Горбачёвская перестройка пришла в общество, которое для неё не созрело, а "перезрело". Поскольку официальная идеология умерла, сопротивление горбачёвским реформам было минимальным. Но и поддержка их была минимальной. В значительной мере идеология Горбачёва была завершающим аккордом шестидесятничества. Горбачёв - шестидесятник и по возрасту и по основным контурам своей идеологии (во всяком случае, эпохи ранней перестройки) - возвращение к "истинному ленинизму", пробуждение общества , движение к "истинному социализму". И если бы он каким-то стечением обстоятельств пришёл к власти и стал осуществлять свою программу в 60-е годы, когда к власти ненадолго пришёл его студенческий друг Млынарж, он имел бы колоссальную опору. Люди типа Буртина были бы солдатами и офицерами его армии. Его фразы вроде "Больше социализма" воспринимались бы серьёзно и с энтузиазмом.
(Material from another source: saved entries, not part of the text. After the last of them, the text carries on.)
-- ==== Sys2Proof/Machine/Flags.lean ====
section
/-! DEFINITION. The computed bits of the machine: the codes of `PHASE` and `RESULT_CODE`, the `STATUS` view
(spec/10_state.md rules R31, R32, R38), and the LRC accumulator's column parity (spec/45_bcd_lrc_decoder.md rules
R245 and R246). The core has no condition codes (R58). -/

namespace Sys2Proof.Machine

/-- The 3-bit code of a phase (R31). -/
def phaseCode (p : Phase) : BitVec 3 :=
  match p with
  | .idle => 0
  | .prime => 1
  | .scan => 2
  | .detect => 3
  | .recover => 4
  | .frame => 5
  | .decode => 6
  | .reserved => 7

/-- The 3-bit code of an outcome (R112). -/
def resultBits (c : ResultCode) : BitVec 3 :=
  match c with
  | .ok => 0
  | .emptyCapture => 1
  | .missingStartSentinel => 2
  | .missingEndSentinel => 3
  | .badLrc => 4
  | .cancelled => 5
  | .captureOverflow => 6
  | .reserved => 7

/-- `BUSY`: `PHASE` is not IDLE (R32). -/
def State.busy (s : State) : Bool :=
  s.phase != .idle

/-- The host's view `STATUS` (R38): bits 15:11 and bit 7 read 0. -/
def State.status (s : State) : BitVec 16 :=
  0#5 ++ resultBits s.resultCode ++ 0#1 ++ phaseCode s.phase ++ BitVec.ofBool s.waitBlk ++
    BitVec.ofBool s.cancelReq ++ BitVec.ofBool s.done ++ BitVec.ofBool s.busy

/-- Fold the data columns of a symbol into the accumulator; column 4 is unchanged (R245). -/
def foldData (acc : Symbol) (data : BitVec 4) : Symbol :=
  acc ^^^ data.setWidth 5

/-- Force odd parity on the accumulator: `ACC[4] <- (1 + ACC[0] + ACC[1] + ACC[2] + ACC[3]) mod 2` (R246). -/
def forceParity (acc : Symbol) : Symbol :=
  BitVec.ofBool ((1 + (acc.getLsbD 0).toNat + (acc.getLsbD 1).toNat + (acc.getLsbD 2).toNat +
    (acc.getLsbD 3).toNat) % 2 == 1) ++ dataBits acc

end Sys2Proof.Machine
end

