-- ==== Sys2Proof/Machine/Core.lean ====
section
/-! DEFINITION. The machine as the host's interface takes it. -/

def Sys2Proof.core : Host.Core :=
  { State := Sys2Proof.Machine.State
    Fault := Sys2Proof.Machine.Fault
    Refusal := Sys2Proof.Machine.Refusal
    step := Sys2Proof.Machine.step
    reset := Sys2Proof.Machine.State.reset }
end

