/-! ### `State.appendOut` -/

@[simp] theorem State.appendOut_phase (c : Byte) : (s.appendOut c).phase = s.phase := rfl
@[simp] theorem State.appendOut_done (c : Byte) : (s.appendOut c).done = s.done := rfl
@[simp] theorem State.appendOut_cancelReq (c : Byte) : (s.appendOut c).cancelReq = s.cancelReq := rfl
@[simp] theorem State.appendOut_waitBlk (c : Byte) : (s.appendOut c).waitBlk = s.waitBlk := rfl
@[simp] theorem State.appendOut_resultCode (c : Byte) : (s.appendOut c).resultCode = s.resultCode := rfl
@[simp] theorem State.appendOut_resultLen (c : Byte) : (s.appendOut c).resultLen = s.resultLen := rfl
@[simp] theorem State.appendOut_pwin (c : Byte) : (s.appendOut c).pwin = s.pwin := rfl
@[simp] theorem State.appendOut_primeCnt (c : Byte) : (s.appendOut c).primeCnt = s.primeCnt := rfl
@[simp] theorem State.appendOut_bias (c : Byte) : (s.appendOut c).bias = s.bias := rfl
@[simp] theorem State.appendOut_actCnt (c : Byte) : (s.appendOut c).actCnt = s.actCnt := rfl
@[simp] theorem State.appendOut_detJ (c : Byte) : (s.appendOut c).detJ = s.detJ := rfl
@[simp] theorem State.appendOut_sign (c : Byte) : (s.appendOut c).sign = s.sign := rfl
@[simp] theorem State.appendOut_thr (c : Byte) : (s.appendOut c).thr = s.thr := rfl
@[simp] theorem State.appendOut_peak (c : Byte) : (s.appendOut c).peak = s.peak := rfl
@[simp] theorem State.appendOut_peakIdx (c : Byte) : (s.appendOut c).peakIdx = s.peakIdx := rfl
@[simp] theorem State.appendOut_prevIdx (c : Byte) : (s.appendOut c).prevIdx = s.prevIdx := rfl
@[simp] theorem State.appendOut_havePrev (c : Byte) : (s.appendOut c).havePrev = s.havePrev := rfl
@[simp] theorem State.appendOut_cwin (c : Byte) : (s.appendOut c).cwin = s.cwin := rfl
@[simp] theorem State.appendOut_recI (c : Byte) : (s.appendOut c).recI = s.recI := rfl
@[simp] theorem State.appendOut_frK (c : Byte) : (s.appendOut c).frK = s.frK := rfl
@[simp] theorem State.appendOut_dir (c : Byte) : (s.appendOut c).dir = s.dir := rfl
@[simp] theorem State.appendOut_decJ (c : Byte) : (s.appendOut c).decJ = s.decJ := rfl
@[simp] theorem State.appendOut_acc (c : Byte) : (s.appendOut c).acc = s.acc := rfl
@[simp] theorem State.appendOut_waveLen (c : Byte) : (s.appendOut c).waveLen = s.waveLen := rfl
@[simp] theorem State.appendOut_ivlCnt (c : Byte) : (s.appendOut c).ivlCnt = s.ivlCnt := rfl
@[simp] theorem State.appendOut_bitCnt (c : Byte) : (s.appendOut c).bitCnt = s.bitCnt := rfl
@[simp] theorem State.appendOut_symCnt (c : Byte) : (s.appendOut c).symCnt = s.symCnt := rfl
@[simp] theorem State.appendOut_outLen (c : Byte) : (s.appendOut c).outLen = s.outLen + 1 := rfl
@[simp] theorem State.appendOut_blk (c : Byte) : (s.appendOut c).blk = s.blk := rfl
@[simp] theorem State.appendOut_idleBuf (c : Byte) : (s.appendOut c).idleBuf = s.idleBuf := rfl
@[simp] theorem State.appendOut_actBuf (c : Byte) : (s.appendOut c).actBuf = s.actBuf := rfl
@[simp] theorem State.appendOut_wave (c : Byte) : (s.appendOut c).wave = s.wave := rfl
@[simp] theorem State.appendOut_ivl (c : Byte) : (s.appendOut c).ivl = s.ivl := rfl
@[simp] theorem State.appendOut_bits (c : Byte) : (s.appendOut c).bits = s.bits := rfl
@[simp] theorem State.appendOut_syms (c : Byte) : (s.appendOut c).syms = s.syms := rfl
@[simp] theorem State.appendOut_out (c : Byte) : (s.appendOut c).out = Buffer.write s.out s.outLen c := rfl
@[simp] theorem State.appendOut_blkHere (c : Byte) : (s.appendOut c).blkHere = s.blkHere := rfl
@[simp] theorem State.appendOut_entered (c : Byte) : (s.appendOut c).entered = s.entered := rfl
@[simp] theorem State.appendOut_inputs (c : Byte) : (s.appendOut c).inputs = s.inputs := rfl
@[simp] theorem State.appendOut_hostSaw (c : Byte) : (s.appendOut c).hostSaw = s.hostSaw := rfl
@[simp] theorem State.appendOut_freeCnt (c : Byte) : (s.appendOut c).freeCnt = s.freeCnt := rfl

end Sys2Proof.Machine
end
Но он пришёл слишком поздно. Горбачёву пришлось несколько лет убеждать общество - ничего страшного не будет, поднимайтесь. Но когда общество всё же поднялось, убедившись, что наказания не последует, стало ясно, что хотя оно готово воспринять любую критику строя, слова о Ленине и социализме им уже не воспринимались. Вокруг Горбачёва сплачивались всё равно прежде всего "шестидесятники", но постаревшие и совершившие за 70-е гг., когда они должны были как-то выживать, столько всякого рода пакостей, что на серьёзную и идеалистическую работу уже были не способны. Молодёжь же при словах "больше социализма" могла только ухмыляться. Слабую горбачёвскую "шестидесятническую" идеологию смели две идеологии, фактически доминировавшие уже в 70-е годы - идеология "простого" западничества, представшая в форме идеологии Дем России, и идеология русского "патриотизма", воплотившаяся в КПРФ и "народно-патриотических силах".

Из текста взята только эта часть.